WHAT YOU ARE ASKED TO DO → Once the line containing "def pow2 (e" is found in the entries below, restate it and each following line word for word, stopping after the line containing "if (if x < 0".

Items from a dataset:
[Start of Attachment]

/-- The polar decoder (R249): successive cancellation with a list of 2^LIST paths; the K bits of the first path, in the
order of cost, whose word passes the CRC, or else of the first. -/
def polarDecode (x : PolarPar) (llr : List Int) (pass : List Bool → Bool) : List Bool :=
  let len := 2 ^ x.m
  let info := polarInfo len x.k x.e x.npc
  let checks := polarChecks info x.npc x.wm
  -- a shortened bit is known to be 0, a punctured one is unknown
  let blank : List Int := (List.range len).map fun i =>
    if x.e < len && !punctured x.k x.e && (List.range (len - x.e)).any (fun n => polarJ len (x.e + n) = i) then
      Config.polarKnown else 0
  let chan := ((polarOut x.ibil x.e).zip llr).foldl (fun (l : List Int) (j, v) =>
    let p := polarPlace len x.k x.e j
    l.set p (l.getD p 0 + v)) blank
  let grow (n : Nat) (p : PolarPath) : List PolarPath :=
    let v := polarLlr x.m chan p.us
    let y := polarTurn p.reg
    let cost (b : Bool) : Nat := if (b && decide (0 < v)) || (!b && decide (v < 0)) then p.cost + v.natAbs else p.cost
    match polarRole info checks n with
    | none => [⟨cost false, p.us ++ [false], y, p.info⟩]
    | some true => let b := y.headD false; [⟨cost b, p.us ++ [b], y, p.info⟩]
    | some false => [false, true].map fun b => ⟨cost b, p.us ++ [b], (y.headD false != b) :: y.drop 1, p.info ++ [b]⟩
  let paths := (List.range len).foldl (fun (ps : List PolarPath) n =>
    ((ps.flatMap (grow n)).foldl (fun l p => pathInsert p l) []).take (2 ^ x.list)) [⟨0, [], List.replicate 5 false, []⟩]
  let word (p : PolarPath) : List Bool :=
    ((polarIn x.iil x.k).zip p.info).foldl (fun l (q, b) => l.set q b) (List.replicate x.k false)
  let words := paths.map word
  (words.find? pass).getD (words.headD [])

/-! ### Short block codes -/

/-- The basis sequences of the (32, O) code, one number a row. -/
def rmRows : List Nat :=
  [1027, 1543, 1865, 1293, 1167, 1491, 1877, 1433, 1691, 1629, 1765, 1383, 1961, 1707, 1201, 1779, 631, 313, 251, 97, 1093,
   1547, 1425, 1815, 991, 1251, 813, 943, 373, 509, 2047, 1]

/-- Bit `j` of the code word of the `o` bits of `v`, bit 0 of `v` first: repetition, simplex or Reed–Muller (R250). -/
def shortBit (o v j : Nat) : Bool :=
  if o = 1 then bit v 0
  else if o = 2 then (match j % 3 with | 0 => bit v 0 | 1 => bit v 1 | _ => bit v 0 != bit v 1)
  else decide (popCount (v &&& rmRows.getD (j % 32) 0) % 2 = 1)

/-- The short block decoder (R250): the word of `o` bits of the greatest likelihood; among several, the engine's. -/
def shortDecode (o : Nat) (llr : List Int) : List Bool :=
  let score (v : Nat) : Int := llr.zipIdx.foldl (fun a (l, j) => if shortBit o v j then a - l else a + l) 0
  let best := (List.range (2 ^ o)).foldl (fun m v => max m (score v)) (score 0)
  let ties := (List.range (2 ^ o)).filter fun v => score v = best
  let v := ties.getD (Config.mlTie llr % ties.length) 0
  (List.range o).map fun i => bit v i

/-! ### Convolutional codes -/

/-- The bits that input `x` gives from a state of six bits, newest in bit 0: octal 133, 171 and 165. -/
def convOut (st : Nat) (x : Bool) : List Bool :=
  [x != (bit st 1 != (bit st 2 != (bit st 4 != bit st 5))),
   x != (bit st 0 != (bit st 1 != (bit st 2 != bit st 5))),
   x != (bit st 0 != (bit st 1 != (bit st 3 != bit st 5)))]

def convNext (st : Nat) (x : Bool) : Nat := 2 * st % 64 + b2n x

/-- The column permutation of the sub-block interleaver of convolutional codes. -/
def convPerm : List Nat :=
  [1, 17, 9, 25, 5, 21, 13, 29, 3, 19, 11, 27, 7, 23, 15, 31, 0, 16, 8, 24, 4, 20, 12, 28, 2, 18, 10, 26, 6, 22, 14, 30]

/-- The stream and bit index of each place of the circular buffer of K bits, dummies left out. -/
def convOrder (k : Nat) : List (Nat × Nat) :=
  let r := (k + 31) / 32
  let nd := 32 * r - k
  (List.range 3).flatMap fun st => (List.range (32 * r)).filterMap fun q =>
    let y := convPerm.getD (q / r) 0 + 32 * (q % r)
    if y < nd then none else some (st, y - nd)

/-- The tail-biting encoder (R253): K bits to E bits. -/
def convEncode (k e : Nat) (xs : List Bool) : List Bool :=
  let start := (xs.drop (k - 6)).foldl convNext 0
  let (_, outs) := xs.foldl (fun (a : Nat × List (List Bool)) x => (convNext a.1 x, a.2 ++ [convOut a.1 x])) (start, [])
  let order := convOrder k
  (List.range e).map fun j =>
    let (st, i) := order.getD (j % order.length) (0, 0)
    (outs.getD i []).getD st false

/-- One pass of the Viterbi decoder: the metric and the survivor's bits, newest first, of each of the 64 states. Which of
two paths of one metric survives is the engine's. -/
def viterbiPass (ls : List (List Int)) (m : List (Int × List Bool)) : List (Int × List Bool) :=
  ls.zipIdx.foldl (fun m (l, j) => (List.range 64).map fun t =>
    let x := bit t 0
    let from_ (st : Nat) : Int × List Bool :=
      let (v, p) := m.getD st (0, [])
      (((convOut st x).zip l).foldl (fun a (b, w) => if b then a - w else a + w) v, x :: p)
    let a := from_ (t / 2)
    let b := from_ (t / 2 + 32)
    if a.1 < b.1 then b else if b.1 < a.1 then a else if Config.viterbiTie j t then b else a) m

/-- The wrap-around Viterbi decoder of two passes (R253): the second starts from the first's metrics. -/
def convDecode (k : Nat) (llr : List Int) : List Bool :=
  let order := convOrder k
  let sums := llr.zipIdx.foldl (fun (m : List (List Int)) (v, j) =>
    let (st, i) := order.getD (j % order.length) (0, 0)
    let l := m.getD i []
    m.set i (l.set st (l.getD st 0 + v))) (List.replicate k [0, 0, 0])
  let one := viterbiPass sums (List.replicate 64 (0, []))
  let two := viterbiPass sums (one.map fun p => (p.1, []))
  let best := two.foldl (fun m p => max m p.1) ((two.headD (0, [])).1)
  let ties := two.filter fun p => p.1 = best
  ((ties.getD (Config.mlTie llr % ties.length) (0, [])).2).reverse

/-! ### MIMO detection (R258 to R261) -/

/-- The real and imaginary part at byte `o`, in units of one. -/
def intAt (bs : List Byte) (o : Nat) : CRat :=
  ⟨(sgn 16 (fieldAt bs o 2) : Rat), (sgn 16 (fieldAt bs (o + 2) 2) : Rat)⟩

/-- Rows of `v` lines as a matrix: element a of row k at byte 64 v k + 4 a (R259). -/
def rowsAt (bs : List Byte) (v rows cols : Nat) : CMatQ :=
  (List.range rows).map fun k => (List.range cols).map fun a => intAt bs (64 * v * k + 4 * a)

/-- The product of an m by n and an n by p matrix, and the conjugate transpose. -/
def matMulQ (a b : CMatQ) (m n p : Nat) : CMatQ :=
  (List.range m).map fun i => (List.range p).map fun j =>
    (List.range n).foldl (fun t l => t.add ((mAt a i l).mul (mAt b l j))) CRat.zero
def matHerm (a : CMatQ) (m n : Nat) : CMatQ := (List.range n).map fun i => (List.range m).map fun j => (mAt a j i).conj

/-- A power of 2. -/
def pow2 (e : Int) : Rat := if 0 ≤ e then 2 ^ e.toNat else 1 / 2 ^ (-e).toNat

/-- The least `e` with |x| below 2^(24 + e), for x other than 0. -/
def expo24 (x : Rat) : Int :=
  let n : Int := Nat.log2 x.num.natAbs
  let d : Int := Nat.log2 x.den
  let e := n - d - 24
  -- |x| lies between 2^(n − d − 1) and 2^(n − d + 1)
  if (if x < 0 then -x else x) < pow2 (24 + e) then e else e + 1

/-- A value in a 24-bit mantissa (R260): exact where that holds it, else one of its two neighbours, as the engine rounds. -/
def mant24q (x : Rat) : Rat :=
  if x = 0 then 0
  else
    let u := pow2 (expo24 x)
    let m := (x / u).floor
    if (m : Rat) * u = x then x else ((m + if Config.mantUp x then 1 else 0 : Int) : Rat) * u

/-- Every part of a matrix in the detector's 24-bit mantissas (R260). -/
def mant24 (a : CMatQ) : CMatQ := a.map fun r => r.map fun z => ⟨mant24q z.re, mant24q z.im⟩

/-- W of R260 from H, NRX by NL, and G = Lw⁻ᴴ Lw⁻¹: W = (Hᴴ G H + I)⁻¹ Hᴴ G. -/
def weights (h g : CMatQ) (nrx nl : Nat) : CMatQ :=
  let hg := matMulQ (matHerm h nrx nl) g nl nrx nrx
  let a := (matMulQ hg h nl nrx nl).zipIdx.map fun (r, i) => r.zipIdx.map fun (z, j) => if i = j then z.add ⟨1, 0⟩ else z
  let (cols, ds) := ldl a nl
  mant24 (matMulQ (hermInv cols ds nl) hg nl nl nrx)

[End of Attachment]

SOLUTION TO THIS TASK →
def pow2 (e : Int) : Rat := if 0 ≤ e then 2 ^ e.toNat else 1 / 2 ^ (-e).toNat

/-- The least `e` with |x| below 2^(24 + e), for x other than 0. -/
def expo24 (x : Rat) : Int :=
  let n : Int := Nat.log2 x.num.natAbs
  let d : Int := Nat.log2 x.den
  let e := n - d - 24
  -- |x| lies between 2^(n − d − 1) and 2^(n − d + 1)
  if (if x < 0 then -x else x) < pow2 (24 + e) then e else e + 1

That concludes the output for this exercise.